Although we were full to bursting, team at Heritij insisted we had dessert. Who were we to argue? My mother always taught me to be a gracious guest! Out came a modern Galub Jamun refashioned into a cheesecake and a Chai Kulfi ice-cream. We enjoyed both very much and the Galub Jamun cheesecake was my favourite. Although we rarely make it to dessert when we eat Indian, I would recommend saving room when you dine at Heritij.
You can check out the full menu at Heritij here.
We rounded out the night with a Dirty Chai Martini that really knocked our socks off. Integrating chai spices into the classic espresso martini would have been enough to excite, but the use of rum was truly awesome. It was reminiscent of a chai-spiced rum ball in liquid form.

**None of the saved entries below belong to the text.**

-- ==== Sys2Proof/Laws/State.lean ====
section
/-!
SUPPORT. What the elementary updates leave of each field of the state: one lemma per update and field, true by `rfl`.
-/

namespace Sys2Proof.Machine

variable (s : State)

/-! ### setReg -/

@[simp] theorem State.setReg_pending (a : Nat) (w : Word) : (s.setReg a w).pending = s.pending := rfl
@[simp] theorem State.setReg_out (a : Nat) (w : Word) : (s.setReg a w).out = s.out := rfl
@[simp] theorem State.setReg_free (a : Nat) (w : Word) : (s.setReg a w).free = s.free := rfl
@[simp] theorem State.setReg_pwr (a : Nat) (w : Word) : (s.setReg a w).pwr = s.pwr := rfl
@[simp] theorem State.setReg_op (a : Nat) (w : Word) : (s.setReg a w).op = s.op := rfl
@[simp] theorem State.setReg_role (a : Nat) (w : Word) : (s.setReg a w).role = s.role := rfl
@[simp] theorem State.setReg_mem (a : Nat) (w : Word) : (s.setReg a w).mem = s.mem := rfl
@[simp] theorem State.setReg_time (a : Nat) (w : Word) : (s.setReg a w).time = s.time := rfl
@[simp] theorem State.setReg_cfg (a : Nat) (w : Word) : (s.setReg a w).cfg = s.cfg := rfl
@[simp] theorem State.setReg_flash (a : Nat) (w : Word) : (s.setReg a w).flash = s.flash := rfl
@[simp] theorem State.setReg_hif (a : Nat) (w : Word) : (s.setReg a w).hif = s.hif := rfl
@[simp] theorem State.setReg_sys (a : Nat) (w : Word) : (s.setReg a w).sys = s.sys := rfl
@[simp] theorem State.setReg_d0 (a : Nat) (w : Word) : (s.setReg a w).d0 = s.d0 := rfl
@[simp] theorem State.setReg_fch (a : Nat) (w : Word) : (s.setReg a w).fch = s.fch := rfl
@[simp] theorem State.setReg_alarms (a : Nat) (w : Word) : (s.setReg a w).alarms = s.alarms := rfl
@[simp] theorem State.setReg_diaF (a : Nat) (w : Word) : (s.setReg a w).diaF = s.diaF := rfl
@[simp] theorem State.setReg_recd (a : Nat) (w : Word) : (s.setReg a w).recd = s.recd := rfl
@[simp] theorem State.setReg_ctx (a : Nat) (w : Word) : (s.setReg a w).ctx = s.ctx := rfl
@[simp] theorem State.setReg_retro (a : Nat) (w : Word) : (s.setReg a w).retro = s.retro := rfl
@[simp] theorem State.setReg_fus (a : Nat) (w : Word) : (s.setReg a w).fus = s.fus := rfl
@[simp] theorem State.setReg_cex (a : Nat) (w : Word) : (s.setReg a w).cex = s.cex := rfl
@[simp] theorem State.setReg_slv (a : Nat) (w : Word) : (s.setReg a w).slv = s.slv := rfl
@[simp] theorem State.setReg_net (a : Nat) (w : Word) : (s.setReg a w).net = s.net := rfl
@[simp] theorem State.setReg_red (a : Nat) (w : Word) : (s.setReg a w).red = s.red := rfl
@[simp] theorem State.setReg_saf (a : Nat) (w : Word) : (s.setReg a w).saf = s.saf := rfl
@[simp] theorem State.setReg_gns (a : Nat) (w : Word) : (s.setReg a w).gns = s.gns := rfl
@[simp] theorem State.setReg_can (a : Nat) (w : Word) : (s.setReg a w).can = s.can := rfl
@[simp] theorem State.setReg_sdf (a : Nat) (w : Word) : (s.setReg a w).sdf = s.sdf := rfl
@[simp] theorem State.setReg_lgc (a : Nat) (w : Word) : (s.setReg a w).lgc = s.lgc := rfl
@[simp] theorem State.setReg_dia (a : Nat) (w : Word) : (s.setReg a w).dia = s.dia := rfl
@[simp] theorem State.setReg_pnl (a : Nat) (w : Word) : (s.setReg a w).pnl = s.pnl := rfl
@[simp] theorem State.setReg_yd (a : Nat) (w : Word) : (s.setReg a w).yd = s.yd := rfl
@[simp] theorem State.setReg_rd8 (a : Nat) (w : Word) (j : Nat) : (s.setReg a w).rd8 j = s.rd8 j := rfl

/-! ### fset -/

@[simp] theorem State.fset_pending (f : Fld) (v : Nat) : (s.fset f v).pending = s.pending := rfl
@[simp] theorem State.fset_out (f : Fld) (v : Nat) : (s.fset f v).out = s.out := rfl
@[simp] theorem State.fset_free (f : Fld) (v : Nat) : (s.fset f v).free = s.free := rfl
@[simp] theorem State.fset_pwr (f : Fld) (v : Nat) : (s.fset f v).pwr = s.pwr := rfl
@[simp] theorem State.fset_op (f : Fld) (v : Nat) : (s.fset f v).op = s.op := rfl
@[simp] theorem State.fset_role (f : Fld) (v : Nat) : (s.fset f v).role = s.role := rfl
@[simp] theorem State.fset_mem (f : Fld) (v : Nat) : (s.fset f v).mem = s.mem := rfl
@[simp] theorem State.fset_time (f : Fld) (v : Nat) : (s.fset f v).time = s.time := rfl
@[simp] theorem State.fset_cfg (f : Fld) (v : Nat) : (s.fset f v).cfg = s.cfg := rfl
@[simp] theorem State.fset_flash (f : Fld) (v : Nat) : (s.fset f v).flash = s.flash := rfl
@[simp] theorem State.fset_hif (f : Fld) (v : Nat) : (s.fset f v).hif = s.hif := rfl
@[simp] theorem State.fset_sys (f : Fld) (v : Nat) : (s.fset f v).sys = s.sys := rfl
@[simp] theorem State.fset_d0 (f : Fld) (v : Nat) : (s.fset f v).d0 = s.d0 := rfl
@[simp] theorem State.fset_fch (f : Fld) (v : Nat) : (s.fset f v).fch = s.fch := rfl
@[simp] theorem State.fset_alarms (f : Fld) (v : Nat) : (s.fset f v).alarms = s.alarms := rfl
@[simp] theorem State.fset_diaF (f : Fld) (v : Nat) : (s.fset f v).diaF = s.diaF := rfl
@[simp] theorem State.fset_recd (f : Fld) (v : Nat) : (s.fset f v).recd = s.recd := rfl
@[simp] theorem State.fset_ctx (f : Fld) (v : Nat) : (s.fset f v).ctx = s.ctx := rfl
@[simp] theorem State.fset_retro (f : Fld) (v : Nat) : (s.fset f v).retro = s.retro := rfl
@[simp] theorem State.fset_fus (f : Fld) (v : Nat) : (s.fset f v).fus = s.fus := rfl
@[simp] theorem State.fset_cex (f : Fld) (v : Nat) : (s.fset f v).cex = s.cex := rfl
@[simp] theorem State.fset_slv (f : Fld) (v : Nat) : (s.fset f v).slv = s.slv := rfl
@[simp] theorem State.fset_net (f : Fld) (v : Nat) : (s.fset f v).net = s.net := rfl
@[simp] theorem State.fset_red (f : Fld) (v : Nat) : (s.fset f v).red = s.red := rfl
@[simp] theorem State.fset_saf (f : Fld) (v : Nat) : (s.fset f v).saf = s.saf := rfl
@[simp] theorem State.fset_gns (f : Fld) (v : Nat) : (s.fset f v).gns = s.gns := rfl
@[simp] theorem State.fset_can (f : Fld) (v : Nat) : (s.fset f v).can = s.can := rfl
@[simp] theorem State.fset_sdf (f : Fld) (v : Nat) : (s.fset f v).sdf = s.sdf := rfl
@[simp] theorem State.fset_lgc (f : Fld) (v : Nat) : (s.fset f v).lgc = s.lgc := rfl
@[simp] theorem State.fset_dia (f : Fld) (v : Nat) : (s.fset f v).dia = s.dia := rfl
@[simp] theorem State.fset_pnl (f : Fld) (v : Nat) : (s.fset f v).pnl = s.pnl := rfl
@[simp] theorem State.fset_yd (f : Fld) (v : Nat) : (s.fset f v).yd = s.yd := rfl
@[simp] theorem State.fset_rd8 (f : Fld) (v : Nat) (j : Nat) : (s.fset f v).rd8 j = s.rd8 j := rfl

If you’re a Brisbane local, I implore you to visit Heritij in Brisbane Quarter. Gold Coast locals can experience similar cuisine at Heritij’s sister restaurant Kokum, at Versace Hotel. Renowned chef Manjunath Mural has opened two fine dining restaurants in less than a year and the investment in the luxe fit outs alone shows that Mural means business. I’ve yet to visit Kokum but it’s firmly on my list after our dinner at Heritij. I’m also very keen to head back to Heritij for Saturday drinks in the outdoor bar. That cocktail list is calling my name.
Brisbane Foodie and husbo were guests of Heritij. All opinions are her own.